While there may indeed be special interest groups in the traditional model that are consciously organized and understood in the same way as they are understood in the contemporary model of science, I am more interested in pointing out the rather un(officially)organized and likely even unconscious interest groups that seem to have shaped the science-citizen relationship in significant ways. For example, feminist theorists have pointed to the ways in which science has long embodied androcentric values and norms. One result of this was (is), as Carla Fehr discussed in a separate talk at this symposium, a lengthy history of sharp misrepresentations of gender and sex, systemic mis-observations and disinterest in relevant and significant information. As Fehr explained, it’s not necessarily that scientists and knowledge practitioners were (are) necessarily ‘bad’ at what they did or that they had disingenuous intentions. More significantly, the science entailed the values and norms of the social context in which they developed. As a result, the interests of those citizens whose interests correspond with androcentric norms and values are taken up in the scientific process, at all points of possible entry. Though unnamed and unmarked as a special interest group in the way in which they are currently understood, and perhaps not even really fitting within the framework of this term at all, there seems to be a degree of commensurability in that one group of citizens among others had more (perhaps tacit but at least concentrated) access, influence, and impact on the scientific enterprise. Similar arguments could be made if one looked from the perspective of class, race, sexual orientation, and so on.

There is much worry about the erosion of trust inherent in the new network science model. But I wonder if the discomfort is really about a lack of reliability (or perceived lack) of science and scientific claims or about the transfer of power/influence from a concentration in dominant social factions to a dispersed and sprawling web of diverse people with diverse interests.

I don’t think, however, that a more democratic type of science in itself (whatever ‘democratic” might actually mean other than some basic notion of distributed political power), can offer any advantages in regards to challenging biases in science. It may appear that a system in which the many rather than the few have influence on the knowledge economy and participation in the scientific enterprise is better equipped to ensure that a diversity of interests are represented, but if cultural norms and values are not attended to and still entail serious social inequalities then they will continue to infuse the same biases—en masse rather than from concentrate. What I mean is that so long as our cultural norms and values embrace, endorse, sustain and reproduce dominant ideals to the benefit of some and detriment of others (in unethical proportions) such power discrepancies, such as those articulated in the feminist critiques of science, may indeed be more democratic but may not be any less hierarchical or bias and value laden.
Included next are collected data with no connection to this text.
/-- LANE_SIGNAL_DETECT (R231, R237): after 1 µs of signal, in RX_IDLE within 10 ns (wake cause 5, 16 Table 16.4). -/
def execLaneSignalDetect (n : Nat) (s : State) : State :=
  let x := s.lane n
  match x.state with
  | .waitSignal => s.modLane n (fun x => { (if n < 36 then x.hunts else x) with signal := true, validRun := 0 })
  | .rxIdle =>
    if x.signal then s
    else
      let s := s.modLane n (fun x => { x with signal := true, idlePs := some s.clk.nowPs })
      if n < 32 then fireWake 5 s else s
  | .legacy => if x.signal then s else tribSignal (n - 24) true (s.modLane n (fun x => { x with signal := true }))
  | _ => s.modLane n (fun y => { y with signal := decide (x.state ≠ .down ∧ x.state ≠ .fault) })

/-- LANE_SIGNAL_LOSS (R231, R237). -/
def execLaneSignalLoss (n : Nat) (s : State) : State :=
  let x := s.lane n
  let quiet := s.modLane n (fun x => { x with signal := false })
  match x.state with
  | .hunt => waitSignal n quiet
  | .locked =>
    if 36 ≤ n then quiet
    else if x.announced then quiet.modLane n (fun x => { x with state := .rxIdle, idlePs := none })
    else lostLock n (raise .laneDown 3 n 0 (waitSignal n quiet))
  | .rxIdle => quiet.modLane n (fun x => { x with idlePs := none })
  | .legacy => if x.signal then tribSignal (n - 24) false quiet else s
  | _ => quiet

/-- The address of a lane's LANE_HDR_ERR. -/
def hdrErrAddr (n : Nat) : Nat := 0x50004 + 0x400 * n

/-- Invalid headers and PRBS31 bit errors are added to LANE_HDR_ERR, each noted with its clock (R232, R234, R246). -/
def addHdrErr (n k : Nat) (s : State) : State :=
  let x := s.lane n
  noteRc (2 * hdrErrAddr n) x.hdrErr k (s.modLane n (fun x => { x with hdrErr := satAdd 65535 x.hdrErr k }))

def addPrbsErr (n k : Nat) (s : State) : State :=
  let x := s.lane n
  noteRc (2 * hdrErrAddr n + 1) x.prbsErr k (s.modLane n (fun x => { x with prbsErr := satAdd 65535 x.prbsErr k }))

/-- What arrives at a lane's receiver: in near-end loopback what its own transmitter has sent and the receiver not yet taken, a block's
worth at most (R234); else the symbols from the board. -/
def arriving (n : Nat) (symbols : List (Fin 4)) (s : State) : List (Fin 4) × State :=
  let x := s.lane n
  if x.loopback = 1 then
    let l := ((lineOf n {} s.out.reverse).drop x.looped).take (if pam4 x.rate then 33 else 66)
    (l, s.modLane n (fun x => { x with looped := x.looped + l.length }))
  else (symbols, s)

/-- The receiver takes symbols and cuts the next block of 66 bits at the candidate position, or at its alignment, where it has that many
(R225–R227, R231): the bits of the sync header, the 64 descrambled bits. -/
def Lane.nextBlock (x : Lane) (l : List (Fin 4)) : Option (Bool × Bool × Nat) × Lane :=
  let (bits, rxLast) := decodeSymbols x.rate (x.settings.getD {}).flags x.rxLast l
  let all := x.rxBits ++ bits
  let rest := all.drop x.slip
  let x := { x with rxLast, slip := x.slip - all.length, rxBits := rest }
  if rest.length < 66 then (none, x)
  else
    let (p, rxScr) := throughBits descrambleBit x.rxScr ((rest.drop 2).take 64)
    (some (rest.getD 0 false, rest.getD 1 false, ofBits p), { x with rxScr, rxBits := rest.drop 66 })
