/-- On a part that is on: an armed comparator whose target has come asserts its output for WIDTH_NS and takes its next target; a pulse
ends at its instant; a pad that drives shows both edges; PPS_OUT asserts at a whole second; a capture edge that is enabled, with
room, no edge before it and no servo that it may step, is recorded with its timebase's value; the loss of REFCLK_IN clears its valid
bit and a valid one of a selected frequency sets it; a correction ends at its instant with RATE 0; a servo without samples for
HOLD_MS holds over at that instant at its integrator's rate; a PON_TOD whose instance lost sync before its frame came answers
NOT_FOUND, and one whose frame has come, while another source leads TB0, answers it as unused; a read of TB_NS answers and latches
one value. (12 R306, 12 R307, 12 R309, 12 R310, 12 R311, 12 R316, 12 R317, 12 R318, 12 R319, 12 Table 12.3) -/
def Obligations.TimeRowsTakeEffect : Prop :=
  ∀ s : State, On s →
    (∀ (o : Fin 8) (v : Nat), (s.output o).target = some v → (s.output o).cfg.enable = true →
      comparatorD v (tbNow (s.output o).cfg.timebase s) ≤ 0 → Completes (.comparatorFire o) s fun t =>
        t.output o = { s.output o with asserted := true, endPs := s.clk.nowPs + (s.output o).cfg.widthNs * 1000,
                                       target := nextTarget (s.output o).cfg v (tbNow (s.output o).cfg.timebase s) } ∧
        ((s.output o).asserted = false → padDriven o s = true → t.out = .pad o (!(s.output o).cfg.activeLow) :: s.out) ∧
        (∀ k, k ≠ o.val → t.output k = s.output k) ∧ Books { s with outputs := t.outputs } t) ∧
    (∀ o : Fin 9, (s.output o).asserted = true → (s.output o).cfgNext = none → Completes (.outputPulseEnd o) s fun t =>
      t.output o = { s.output o with asserted := false } ∧ (padDriven o s = true → t.out = .pad o (s.output o).cfg.activeLow :: s.out) ∧
      (∀ k, k ≠ o.val → t.output k = s.output k) ∧ Books { advanceTo (s.output o).endPs s with outputs := t.outputs } t) ∧
    ((s.output 8).cfg.enable = true → Completes .ppsOutSecond s fun t => (t.output 8).asserted = true ∧
      (t.output 8).endPs = t.clk.nowPs + (s.output 8).cfg.widthNs * 1000 ∧ s.clk.nowPs ≤ t.clk.nowPs ∧ t.tb = s.tb) ∧
    (∀ (k : Fin 9) (rising : Bool), s.pwr.state = .awake → bit (s.capture k).edge (if rising then 0 else 1) = true →
      (s.capture k).lastPs = none → (s.capture k).queue.length < 16 →
      (∀ n, (s.timebase n).servo.kind = 2 → (s.timebase n).servo.index = k.val → (s.timebase n).servo.stepEn = false) → Completes (.captureEdge k rising) s fun t =>
        t.capture k = { s.capture k with
          queue := (s.capture k).queue ++ [(tbNow (s.capture k).timebase s, if rising then 1 else 2)],
          lastPs := some s.clk.nowPs } ∧ (∀ j, j ≠ k.val → t.capture j = s.capture j)) ∧
    (s.time.refValid = true → Completes .refclkLoss s fun t => Books { s with time := { s.time with refValid := false } } t) ∧
    (s.time.refSel ≠ 0 → exec .refclkInValid s = .next { s with time := { s.time with refValid := true } }) ∧
    (s.time.correcting = true → exec .tb0CorrectionEnd s = .next
      { setRate 0 0 (advanceTo s.time.endPs s) with time := { s.time with correcting := false } }) ∧
    (∀ n : Fin 8, 2 ≤ n.val → (s.timebase n).state = 1 ∨ (s.timebase n).state = 2 → Completes (.servoHoldTimeout n) s fun t =>
      (t.timebase n).state = 3 ∧ (t.timebase n).rate = (s.timebase n).integ / 2 ^ 24 ∧
      t.clk.nowPs = max s.clk.nowPs ((s.timebase n).samplePs + (s.timebase n).servo.holdMs * 1000000000) ∧
      (∀ k, k ≠ n.val → t.timebase k = s.timebase k)) ∧
    (∀ (i : Fin 4) (w : TodWait) (c : Cmd), Begun 0x0804 c s → (s.todOf i).waiting = [w] → w.cmd = c.seq →
      (w.got = none → w.lost = true ∨ (s.inst i).sync.state ≠ 2 → Completes (.ponTodSample i) s fun t => Answers c .notFound 0 [] s t ∧
        (t.todOf i).waiting = []) ∧
      (∀ v, w.got = some v → 1 < tb0Source s → Completes (.ponTodSample i) s fun t =>
        Answers c .ok 0 (todReply (todTheta i w v s) 3 s) s t ∧ (t.todOf i).waiting = [] ∧ t.tb = s.tb)) ∧
    (∀ (path : Path) (n : Fin 8), Reaches path s → exec (.tbNsRead path n) s = .next (emit
      (.value path (0x80000 + 0x20 * n.val) (BitVec.ofNat 32 (tbNow n s / nsUnits % 1000000000)))
      (s.setLatch path { s.latch path with
        tbSecLo := SMap.set 0 (s.latch path).tbSecLo n (BitVec.ofNat 32 (tbNow n s / secUnits)),
        tbSecHi := SMap.set 0 (s.latch path).tbSecHi n
                     (BitVec.ofNat 32 (tbNow n s % nsUnits * 65536 + tbNow n s / secUnits / 2 ^ 32)) })))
Indeed, it seems to me that there is a risk that the democratization of science may entrench the biases even more. It’s one thing to petition a central governing body to reconsider the implicit values and assumptions of the conceptual framework in which the relationship between citizens and science is situated, but it’s quite another to motivate collective reflexivity and undertake a mass persuasion project.
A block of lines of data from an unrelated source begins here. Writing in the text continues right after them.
@[simp] theorem count_pending (c : Ctr) (n : Nat) (s : State) : (count c n s).pending = s.pending := (count_books _ _ _).pending
@[simp] theorem count_freeCtr (c : Ctr) (n : Nat) (s : State) : (count c n s).freeCtr = s.freeCtr := (count_books _ _ _).freeCtr
@[simp] theorem count_clk (c : Ctr) (n : Nat) (s : State) : (count c n s).clk = s.clk := (count_books _ _ _).clk
@[simp] theorem count_latchPcie (c : Ctr) (n : Nat) (s : State) : (count c n s).latchPcie = s.latchPcie := (count_books _ _ _).latchPcie
@[simp] theorem count_latchSpi (c : Ctr) (n : Nat) (s : State) : (count c n s).latchSpi = s.latchSpi := (count_books _ _ _).latchSpi
@[simp] theorem count_latchBar4 (c : Ctr) (n : Nat) (s : State) : (count c n s).latchBar4 = s.latchBar4 := (count_books _ _ _).latchBar4
@[simp] theorem count_dev (c : Ctr) (n : Nat) (s : State) : (count c n s).dev = s.dev := (count_books _ _ _).dev
@[simp] theorem count_rings (c : Ctr) (n : Nat) (s : State) : (count c n s).rings = s.rings := (count_books _ _ _).rings
@[simp] theorem count_fatal (c : Ctr) (n : Nat) (s : State) : (count c n s).fatal = s.fatal := (count_books _ _ _).fatal
@[simp] theorem count_bw (c : Ctr) (n : Nat) (s : State) : (count c n s).bw = s.bw := (count_books _ _ _).bw
@[simp] theorem count_insts (c : Ctr) (n : Nat) (s : State) : (count c n s).insts = s.insts := (count_books _ _ _).insts
@[simp] theorem count_allocs (c : Ctr) (n : Nat) (s : State) : (count c n s).allocs = s.allocs := (count_books _ _ _).allocs
@[simp] theorem count_maps (c : Ctr) (n : Nat) (s : State) : (count c n s).maps = s.maps := (count_books _ _ _).maps
@[simp] theorem count_lig (c : Ctr) (n : Nat) (s : State) : (count c n s).lig = s.lig := (count_books _ _ _).lig
@[simp] theorem count_queues (c : Ctr) (n : Nat) (s : State) : (count c n s).queues = s.queues := (count_books _ _ _).queues
@[simp] theorem count_rrLast (c : Ctr) (n : Nat) (s : State) : (count c n s).rrLast = s.rrLast := (count_books _ _ _).rrLast
@[simp] theorem count_shapers (c : Ctr) (n : Nat) (s : State) : (count c n s).shapers = s.shapers := (count_books _ _ _).shapers
@[simp] theorem count_policers (c : Ctr) (n : Nat) (s : State) : (count c n s).policers = s.policers := (count_books _ _ _).policers
@[simp] theorem count_gates (c : Ctr) (n : Nat) (s : State) : (count c n s).gates = s.gates := (count_books _ _ _).gates
@[simp] theorem count_qSel (c : Ctr) (n : Nat) (s : State) : (count c n s).qSel = s.qSel := (count_books _ _ _).qSel
@[simp] theorem count_shSel (c : Ctr) (n : Nat) (s : State) : (count c n s).shSel = s.shSel := (count_books _ _ _).shSel
@[simp] theorem count_workers (c : Ctr) (n : Nat) (s : State) : (count c n s).workers = s.workers := (count_books _ _ _).workers
@[simp] theorem count_tbl (c : Ctr) (n : Nat) (s : State) : (count c n s).tbl = s.tbl := (count_books _ _ _).tbl
@[simp] theorem count_cls (c : Ctr) (n : Nat) (s : State) : (count c n s).cls = s.cls := (count_books _ _ _).cls
@[simp] theorem count_laneTable (c : Ctr) (n : Nat) (s : State) : (count c n s).laneTable = s.laneTable := (count_books _ _ _).laneTable
@[simp] theorem count_lanes (c : Ctr) (n : Nat) (s : State) : (count c n s).lanes = s.lanes := (count_books _ _ _).lanes
@[simp] theorem count_macs (c : Ctr) (n : Nat) (s : State) : (count c n s).macs = s.macs := (count_books _ _ _).macs
@[simp] theorem count_helloAt (c : Ctr) (n : Nat) (s : State) : (count c n s).helloAt = s.helloAt := (count_books _ _ _).helloAt
@[simp] theorem count_rateLow (c : Ctr) (n : Nat) (s : State) : (count c n s).rateLow = s.rateLow := (count_books _ _ _).rateLow
@[simp] theorem count_tribs (c : Ctr) (n : Nat) (s : State) : (count c n s).tribs = s.tribs := (count_books _ _ _).tribs
@[simp] theorem count_tpaths (c : Ctr) (n : Nat) (s : State) : (count c n s).tpaths = s.tpaths := (count_books _ _ _).tpaths
@[simp] theorem count_vcats (c : Ctr) (n : Nat) (s : State) : (count c n s).vcats = s.vcats := (count_books _ _ _).vcats
@[simp] theorem count_circs (c : Ctr) (n : Nat) (s : State) : (count c n s).circs = s.circs := (count_books _ _ _).circs
@[simp] theorem count_msps (c : Ctr) (n : Nat) (s : State) : (count c n s).msps = s.msps := (count_books _ _ _).msps
@[simp] theorem count_pms (c : Ctr) (n : Nat) (s : State) : (count c n s).pms = s.pms := (count_books _ _ _).pms
@[simp] theorem count_pmSec (c : Ctr) (n : Nat) (s : State) : (count c n s).pmSec = s.pmSec := (count_books _ _ _).pmSec
@[simp] theorem count_binSec (c : Ctr) (n : Nat) (s : State) : (count c n s).binSec = s.binSec := (count_books _ _ _).binSec
@[simp] theorem count_tribPathSel (c : Ctr) (n : Nat) (s : State) : (count c n s).tribPathSel = s.tribPathSel := (count_books _ _ _).tribPathSel
@[simp] theorem count_tb (c : Ctr) (n : Nat) (s : State) : (count c n s).tb = s.tb := (count_books _ _ _).tb
@[simp] theorem count_time (c : Ctr) (n : Nat) (s : State) : (count c n s).time = s.time := (count_books _ _ _).time
@[simp] theorem count_outputs (c : Ctr) (n : Nat) (s : State) : (count c n s).outputs = s.outputs := (count_books _ _ _).outputs
@[simp] theorem count_captures (c : Ctr) (n : Nat) (s : State) : (count c n s).captures = s.captures := (count_books _ _ _).captures
@[simp] theorem count_ptp (c : Ctr) (n : Nat) (s : State) : (count c n s).ptp = s.ptp := (count_books _ _ _).ptp
@[simp] theorem count_tod (c : Ctr) (n : Nat) (s : State) : (count c n s).tod = s.tod := (count_books _ _ _).tod
@[simp] theorem count_egressFree (c : Ctr) (n : Nat) (s : State) : (count c n s).egressFree = s.egressFree := (count_books _ _ _).egressFree
@[simp] theorem count_cipher (c : Ctr) (n : Nat) (s : State) : (count c n s).cipher = s.cipher := (count_books _ _ _).cipher
@[simp] theorem count_mem (c : Ctr) (n : Nat) (s : State) : (count c n s).mem = s.mem := (count_books _ _ _).mem
@[simp] theorem count_waitUp (c : Ctr) (n : Nat) (s : State) : (count c n s).waitUp = s.waitUp := (count_books _ _ _).waitUp
@[simp] theorem count_waitDown (c : Ctr) (n : Nat) (s : State) : (count c n s).waitDown = s.waitDown := (count_books _ _ _).waitDown
@[simp] theorem count_pair (c : Ctr) (n : Nat) (s : State) : (count c n s).pair = s.pair := (count_books _ _ _).pair
@[simp] theorem count_pwr (c : Ctr) (n : Nat) (s : State) : (count c n s).pwr = s.pwr := (count_books _ _ _).pwr
@[simp] theorem count_tempC (c : Ctr) (n : Nat) (s : State) : (count c n s).tempC = s.tempC := (count_books _ _ _).tempC
@[simp] theorem count_hotPs (c : Ctr) (n : Nat) (s : State) : (count c n s).hotPs = s.hotPs := (count_books _ _ _).hotPs
@[simp] theorem count_fuse (c : Ctr) (n : Nat) (s : State) : (count c n s).fuse = s.fuse := (count_books _ _ _).fuse
@[simp] theorem count_lc (c : Ctr) (n : Nat) (s : State) : (count c n s).lc = s.lc := (count_books _ _ _).lc
@[simp] theorem count_bist (c : Ctr) (n : Nat) (s : State) : (count c n s).bist = s.bist := (count_books _ _ _).bist
@[simp] theorem count_jtag (c : Ctr) (n : Nat) (s : State) : (count c n s).jtag = s.jtag := (count_books _ _ _).jtag
@[simp] theorem count_boot (c : Ctr) (n : Nat) (s : State) : (count c n s).boot = s.boot := (count_books _ _ _).boot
I do not have anything close to a good solution, and in fact, I am not even sure if I have sufficiently articulated problem. I do think, however, that at the very least there are a number or worthy questions.

2 thoughts on “Citizens and Science: Really?
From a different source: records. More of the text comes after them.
-- ==== Sys2Proof/Laws/Fibre.lean ====
section
/-!
SUPPORT. What the shared operations of the fibre families can do: a change of an instance, of its state, of the tick channel, and the
withdrawal of what has not launched.
-/

namespace Sys2Proof.Machine

@[simp] theorem inst_setInst_same (s : State) (i : Nat) (v : Inst) : (s.setInst i v).inst i = v := by
  simp [State.inst, State.setInst]

theorem inst_setInst_other (s : State) {i j : Nat} (h : j ≠ i) (v : Inst) : (s.setInst i v).inst j = s.inst j := by
  simp [State.inst, State.setInst, SMap.get_set_other _ _ h]

@[simp] theorem inst_modInst_same (s : State) (i : Nat) (f : Inst → Inst) : (s.modInst i f).inst i = f (s.inst i) := by
  simp [State.modInst]

theorem inst_modInst_other (s : State) {i j : Nat} (h : j ≠ i) (f : Inst → Inst) : (s.modInst i f).inst j = s.inst j := by
  simp [State.modInst, inst_setInst_other s h]

@[simp] theorem alloc_setAlloc_same (s : State) (c : Nat) (v : AllocCtx) : (s.setAlloc c v).alloc c = v := by
  simp [State.alloc, State.setAlloc]

theorem alloc_setAlloc_other (s : State) {c d : Nat} (h : d ≠ c) (v : AllocCtx) : (s.setAlloc c v).alloc d = s.alloc d := by
  simp [State.alloc, State.setAlloc, SMap.get_set_other _ _ h]

@[simp] theorem setAlloc_inst (c i : Nat) (v : AllocCtx) (s : State) : (s.setAlloc c v).inst i = s.inst i := rfl
@[simp] theorem modInst_alloc (c i : Nat) (f : Inst → Inst) (s : State) : (s.modInst i f).alloc c = s.alloc c := rfl
@[simp] theorem setInst_alloc (c i : Nat) (v : Inst) (s : State) : (s.setInst i v).alloc c = s.alloc c := rfl

theorem inst_of_insts {s t : State} (h : t.insts = s.insts) (i : Nat) : t.inst i = s.inst i := by simp [State.inst, h]
theorem alloc_of_allocs {s t : State} (h : t.allocs = s.allocs) (c : Nat) : t.alloc c = s.alloc c := by simp [State.alloc, h]

@[simp] theorem emit_inst (o : Out) (s : State) (x : Nat) : (emit o s).inst x = s.inst x := rfl
@[simp] theorem emit_alloc (o : Out) (s : State) (x : Nat) : (emit o s).alloc x = s.alloc x := rfl
@[simp] theorem count_inst (c : Ctr) (n : Nat) (s : State) (x : Nat) : (count c n s).inst x = s.inst x := inst_of_insts (by simp) x
@[simp] theorem count_alloc (c : Ctr) (n : Nat) (s : State) (x : Nat) : (count c n s).alloc x = s.alloc x := alloc_of_allocs (by simp) x
@[simp] theorem countN_inst (c : Ctr) (j n : Nat) (s : State) (x : Nat) : (countN c j n s).inst x = s.inst x := inst_of_insts (by simp) x
@[simp] theorem countN_alloc (c : Ctr) (j n : Nat) (s : State) (x : Nat) : (countN c j n s).alloc x = s.alloc x := alloc_of_allocs (by simp) x
@[simp] theorem raise_inst (e : Ev) (k i d : Nat) (s : State) (x : Nat) : (raise e k i d s).inst x = s.inst x := inst_of_insts (by simp) x
@[simp] theorem raise_alloc (e : Ev) (k i d : Nat) (s : State) (x : Nat) : (raise e k i d s).alloc x = s.alloc x := alloc_of_allocs (by simp) x
@[simp] theorem complete_inst (c : Cmd) (st : Status) (d : Nat) (p : Bytes) (s : State) (x : Nat) : (complete c st d p s).inst x = s.inst x := inst_of_insts (by simp) x
@[simp] theorem complete_alloc (c : Cmd) (st : Status) (d : Nat) (p : Bytes) (s : State) (x : Nat) : (complete c st d p s).alloc x = s.alloc x := alloc_of_allocs (by simp) x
  1. Really estimulating lecture, thank you! But this part sounds to me quite pessimistic: “I don’t think, however, that a more democratic type of science (whatever ‘democratic” might actually mean other than some basic notion of distributed political power), can offer any advantages in regards to challenging biases in science.”


    1. Yeah, I think you’re right. It is too pessimistic–I added “on its own” which I think is more the point I was trying to make.